-- ==== Sys2Proof/Machine/CoreEvents.lean ====
section
/-! DEFINITION. What a core does between instructions: event entry, completion of long operations, stores that leave the
store queue, and replays (R43, R45, R101, R102, R105). -/

namespace Sys2Proof.Machine

/-- EVENT_ENTRY: the takeable asynchronous event of highest number is taken at the boundary, or during a wait (R43, R45,
R92). -/
def execEventEntry (c : Nat) (s : State) : Host.Outcome State Fault Refusal :=
  .next (s.orWait (
    if !s.coreLive c || decide ((s.core c).run = .dev) || (s.core c).half.isSome then s
    else
      match (s.core c).asyncPick with
      | some key => s.takeAsync c key
      | none => s))

/-- The first operation of a list that has not failed completes (R105). -/
def Core.completeNext (k : Core) : Core :=
  let i := k.longs.findIdx (fun o => !o.failed)
  match k.longs[i]? with
  | none => k
  | some o =>
    match k.completeLong o with
    | (k, none) => { k with longs := k.longs.eraseIdx i }
    | (k, some o) => { k with longs := k.longs.set i o }

/-- LONG_OPERATION_COMPLETE: the oldest outstanding operation delivers its result, or fails and sets IMPEND (R50, R105). -/
def execLongOperationComplete (c : Nat) (s : State) : Host.Outcome State Fault Refusal :=
  .next (if !s.coreLive c then s else s.modCore c Core.completeNext)

/-- STORE_WRITE_AFTER_RETIREMENT: the oldest store leaves the store queue, to the L1D and L2 or to the publish buffer; it
stays while it cannot (R101, R201). -/
def execStoreWriteAfterRetirement (c : Nat) (s : State) : Host.Outcome State Fault Refusal :=
  .next (s.orWait (if !s.up || !s.corePresent c then s else (s.drainOne c).2))

/-- MEMORY_ORDER_REPLAY: a replay changes timing only, and a metered core has none (R102, R115, log 12). -/
def execMemoryOrderReplay (c : Nat) (s : State) : Host.Outcome State Fault Refusal :=
  .next (if !s.coreLive c || (s.core c).meter then s else s.cycles c 0)

end Sys2Proof.Machine
end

-- Your assignment --
Filter the records, keeping only lines that contain "else", and show those lines.

-- Response to the exercise --
    else
  .next (if !s.coreLive c then s else s.modCore c Core.completeNext)
  .next (s.orWait (if !s.up || !s.corePresent c then s else (s.drainOne c).2))
  .next (if !s.coreLive c || (s.core c).meter then s else s.cycles c 0)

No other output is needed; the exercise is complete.